Work item – Your answer should be the exact lines of the data below from the one containing "e :: rest →" through the one containing "(∀ w, e = .frame4"; please include nothing else.

Dataset content –
┄┄┄┄┄┄┄┄┄┄┄┄┄┄┄┄┄┄┄┄
-- ==== Sys2Proof/Certificates/Slice0/Obligations.lean ====
section
/-! DEFINITION. The statements for the provers. Each docstring names the rules of spec/ it formalises, and the log entry
(notes/assumptions/<n>.md, "entry n") of every choice it rests on that is not a rule: a rule the spec marks as its own decision (D<n>) or as derived is
cited as a section, not as a rule. -/

open Sys2Proof Sys2Proof.Machine

/-! ### Encoding -/

/-- R51 to R55: decoding the encoding of an operation gives it back, with every operand at every value, wherever the operation can
be selected. -/
def Obligations.DecodeOfEncode : Prop :=
  ∀ (rxEn : Bool) (st : RxState) (i : Instr), i.wf = true → i.selectedIn rxEn st = true →
    decode rxEn st (encode i) = .ok i

/-- R50, R55: an event decodes to no operation but the one it encodes, and only where that operation can be selected. -/
def Obligations.EncodeOfDecode : Prop :=
  ∀ (rxEn : Bool) (st : RxState) (e : Event) (i : Instr), decode rxEn st e = .ok i →
    encode i = e ∧ i.wf = true ∧ i.selectedIn rxEn st = true

/-- R55: the seven rows of the decode table. -/
def Obligations.ByteSelectsItsOperation : Prop :=
  ∀ b : Byte,
    (∀ st, decode false st (.rxByte b) = .ok (.rxOff b)) ∧
    (b = 0x02 → decode true .awaitingStart (.rxByte b) = .ok .rxStartHit) ∧
    (b ≠ 0x02 → decode true .awaitingStart (.rxByte b) = .ok (.rxStartMiss b)) ∧
    decode true .awaitingX (.rxByte b) = .ok (.rxX b) ∧
    decode true .awaitingY (.rxByte b) = .ok (.rxY b) ∧
    (b = 0x18 → decode true .awaitingEnd (.rxByte b) = .ok .rxEndCommit) ∧
    (b ≠ 0x18 → decode true .awaitingEnd (.rxByte b) = .ok (.rxEndDiscard b))

/-- R7: in every state exactly one `RX.*` operation applies to a byte, and no byte traps, halts or is illegal. -/
def Obligations.EveryByteHasExactlyOneOperation : Prop :=
  ∀ (s : State) (b : Byte),
    (∃ i : Instr, (i.isRx = true ∧ i.wf = true ∧ i.selectedIn s.rxEn s.state = true ∧ encode i = .rxByte b) ∧
      ∀ j : Instr, j.isRx = true ∧ j.wf = true ∧ j.selectedIn s.rxEn s.state = true ∧ encode j = .rxByte b → j = i) ∧
    (Inv s → ∀ rest, s.inputs = .rxByte b :: rest → ∃ t, step s = .next t)

/-- R51: a frame word is a `MOVE` exactly when it matches the pattern `0x02000018` under the mask `0xFF0000FF`, its X index is bits
23:16 and its Y index bits 15:8, and its four fields make up the word. The bit numbering is the spec's choice (D26, entry 23). -/
def Obligations.FrameWordMatchesItsPattern : Prop :=
  ∀ w : FrameWord,
    (w &&& 0xFF0000FF#32 = 0x02000018#32 →
      decode true .awaitingStart (.frame4 w) = .ok (.move (w.extractLsb' 16 8) (w.extractLsb' 8 8))) ∧
    (w &&& 0xFF0000FF#32 ≠ 0x02000018#32 → decode true .awaitingStart (.frame4 w) = .error .notAUnit) ∧
    w = w.extractLsb' 24 8 ++ w.extractLsb' 16 8 ++ w.extractLsb' 8 8 ++ w.extractLsb' 0 8

/-- R32: the first serial bit of an exchange is the most significant bit of the byte, the last the least significant. -/
def Obligations.SerialBitsArriveMostSignificantFirst : Prop :=
  ∀ s0 s1 s2 s3 s4 s5 s6 s7 : Bool,
    let b := byteOfSerial s0 s1 s2 s3 s4 s5 s6 s7
    b.getLsbD 7 = s0 ∧ b.getLsbD 6 = s1 ∧ b.getLsbD 5 = s2 ∧ b.getLsbD 4 = s3 ∧
    b.getLsbD 3 = s4 ∧ b.getLsbD 2 = s5 ∧ b.getLsbD 1 = s6 ∧ b.getLsbD 0 = s7

/-- Words written out from R51 to R55 (the REGWR words and frames of spec/95_test_vectors.md) decode to the operations they stand
for. The REGWR select codes are the spec's choice (D15, entry 16). -/
def Obligations.SampleWordsDecode : Prop :=
  decode false .awaitingStart (.regWr 0b000100111000100000#18) = .ok (.setPeriod 20000) ∧
  decode false .awaitingStart (.regWr 0b010000011100001000#18) = .ok (.setChX 1800) ∧
  decode false .awaitingStart (.regWr 0b100000010100010100#18) = .ok (.setChY 1300) ∧
  decode true .awaitingStart (.frame4 0b00000010000000110000011100011000#32) = .ok (.move 3 7) ∧
  decode true .awaitingStart (.rxByte 0b00000010#8) = .ok .rxStartHit ∧
  decode true .awaitingEnd (.rxByte 0b00011000#8) = .ok .rxEndCommit ∧
  decode true .awaitingX (.rxByte 0b11001000#8) = .ok (.rxX 200)

/-- R53, R88 (the spec's own format, D15, entry 16): a REGWR with `sel = 3` is refused by its name. -/
def Obligations.ReservedSelectIsRefused : Prop :=
  ∀ (s : State) (w : RegWrWord) (rest : List Event), w.extractLsb' 16 2 = 3#2 → s.inputs = .regWr w :: rest →
    step s = .refused .reservedSelect

/-- The step runs the operation that the next event decodes to, with that event consumed; with no event pending it idles (R111,
entry 2); a frame word that is not a unit runs as its four bytes (R60, entry 5); a register write with the reserved
select code is refused (R53, R88: the spec's own format, D15, entry 16). -/
def Obligations.StepRunsTheDecodedOperation : Prop :=
  ∀ s : State,
    (s.inputs = [] → step s = .next s) ∧
    ∀ (e : Event) (rest : List Event), s.inputs = e :: rest →
      (∀ i, decode s.rxEn s.state e = .ok i → step s = exec i { s with inputs := rest }) ∧
      (∀ w, e = .frame4 w → decode s.rxEn s.state e = .error .notAUnit →
        step s = step { s with inputs := (frameBytes w).map Event.rxByte ++ rest }) ∧
      (decode s.rxEn s.state e = .error .reservedSelect → step s = .refused .reservedSelect)

/-- The host's way in (entry 7): a word of the opcode table delivered as the next event runs as the operation it decodes to, in a
state that differs from the given one at most in `rx_en` and `state`. -/
def Obligations.FetchWordRunsItsOperation : Prop :=
  ∀ (s : State) (nbits w : Nat) (i : Instr), decodeTableWord nbits w = some i →
    ∃ (en : Bool) (st : RxState), i.selectedIn en st = true ∧
      step (s.withFetchWord nbits w) = exec i { s with rxEn := en, state := st }

/-- R90: each received byte performs exactly the one operation R55 selects for it, and the next byte is looked at only in the state
that operation leaves. -/
def Obligations.BytesAreProcessedOneByOneInOrder : Prop :=
  ∀ (s : State) (b : Byte) (bs : List Byte),
    receive (b :: bs) s = andThen (exec (decodeByte s.rxEn s.state b) s) (receive bs)

/-! ### Reset and configuration -/

/-- R21 (D20, D21; entries 3 and 19): the state after reset. -/
def Obligations.ResetStateValues : Prop :=
  State.reset.state = .awaitingStart ∧ State.reset.rxEn = false ∧
  State.reset.cmd.c0 = .unwritten ∧ State.reset.cmd.c1 = .unwritten ∧ State.reset.cmd.c2 = .unwritten ∧
  State.reset.cmd.c3 = .unwritten ∧ (∀ i, State.reset.table.read i = .unwritten) ∧ State.reset.period = .unwritten ∧
  State.reset.chX = .unwritten ∧ State.reset.chY = .unwritten ∧ State.reset.actX = .unwritten ∧
  State.reset.actY = .unwritten ∧ State.reset.inputs = []

/-- R150 (D21; entry 19): `RESET` at any point leaves the reset values; the parameters and the pending events are no registers. -/
def Obligations.ResetRewritesEveryRegister : Prop :=
  ∀ s : State, exec .reset s = .next
    { cfg := s.cfg, state := .awaitingStart, rxEn := false
      cmd := ⟨.unwritten, .unwritten, .unwritten, .unwritten⟩, table := []
      period := .unwritten, chX := .unwritten, chY := .unwritten, actX := .unwritten, actY := .unwritten
      inputs := s.inputs }

/-- R6 (D17; entry 18): a configuration is built, with the values given, exactly when R3's and R4's constraints hold. -/
def Obligations.ConfigurationIsBuiltWithinItsConstraints : Prop :=
  ∀ steps mn mx p dx dy : Word,
    (0 < steps.toNat → mn.toNat < mx.toNat → ∃ c, Config.of? steps mn mx p dx dy = some c ∧ c.steps = steps ∧
      c.servoMin = mn ∧ c.servoMax = mx ∧ c.periodTicks = p ∧ c.initDutyX = dx ∧ c.initDutyY = dy) ∧
    (¬(0 < steps.toNat ∧ mn.toNat < mx.toNat) → Config.of? steps mn mx p dx dy = none)

/-! ### The table builder -/

/-- R70, R71 (D6, D17, D18; entries 11 and 18): `BUILD` writes `min + (i+1) * stepval`, none above `max`, to the entries below
`steps`, changes no other entry and no other register. -/
def Obligations.BuildFillsTheTable : Prop :=
  ∀ (s : State) (min max steps : Word), min.toNat < max.toNat → steps = s.cfg.steps → s.rxEn = false →
    s.table.read 0 = .unwritten →
    ∃ m : Memory, exec (.build min max steps) s = .next { s with table := m } ∧
      (∀ i, i < steps.toNat → ∃ v : Word, m.read i = .written v ∧
        v.toNat = min.toNat + (i + 1) * ((max.toNat - min.toNat) / steps.toNat) ∧ v.toNat ≤ max.toNat) ∧
      (∀ i, steps.toNat ≤ i → m.read i = s.table.read i)

/-- R72, R75: neighbouring entries differ by `stepval`; the table rises strictly exactly when `max - min >= steps`; its first entry is
not below `min`; its last entry is `max` exactly when `steps` divides `max - min`. -/
def Obligations.BuiltTableRisesByItsStep : Prop :=
  ∀ (s t : State) (min max steps : Word), exec (.build min max steps) s = .next t →
    ∃ v : Nat → Nat, (∀ i, i < steps.toNat → ∃ w : Word, t.table.read i = .written w ∧ w.toNat = v i) ∧
      (∀ i, i + 1 < steps.toNat → v (i + 1) = v i + (max.toNat - min.toNat) / steps.toNat) ∧
      (2 ≤ steps.toNat → ((∀ i, i + 1 < steps.toNat → v i < v (i + 1)) ↔ steps.toNat ≤ max.toNat - min.toNat)) ∧
      min.toNat ≤ v 0 ∧
      (v (steps.toNat - 1) = max.toNat ↔ steps.toNat ∣ max.toNat - min.toNat)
┄┄┄┄┄┄┄┄┄┄┄┄┄┄┄┄┄┄┄┄
Worked solution –
    ∀ (e : Event) (rest : List Event), s.inputs = e :: rest →
      (∀ i, decode s.rxEn s.state e = .ok i → step s = exec i { s with inputs := rest }) ∧
      (∀ w, e = .frame4 w → decode s.rxEn s.state e = .error .notAUnit →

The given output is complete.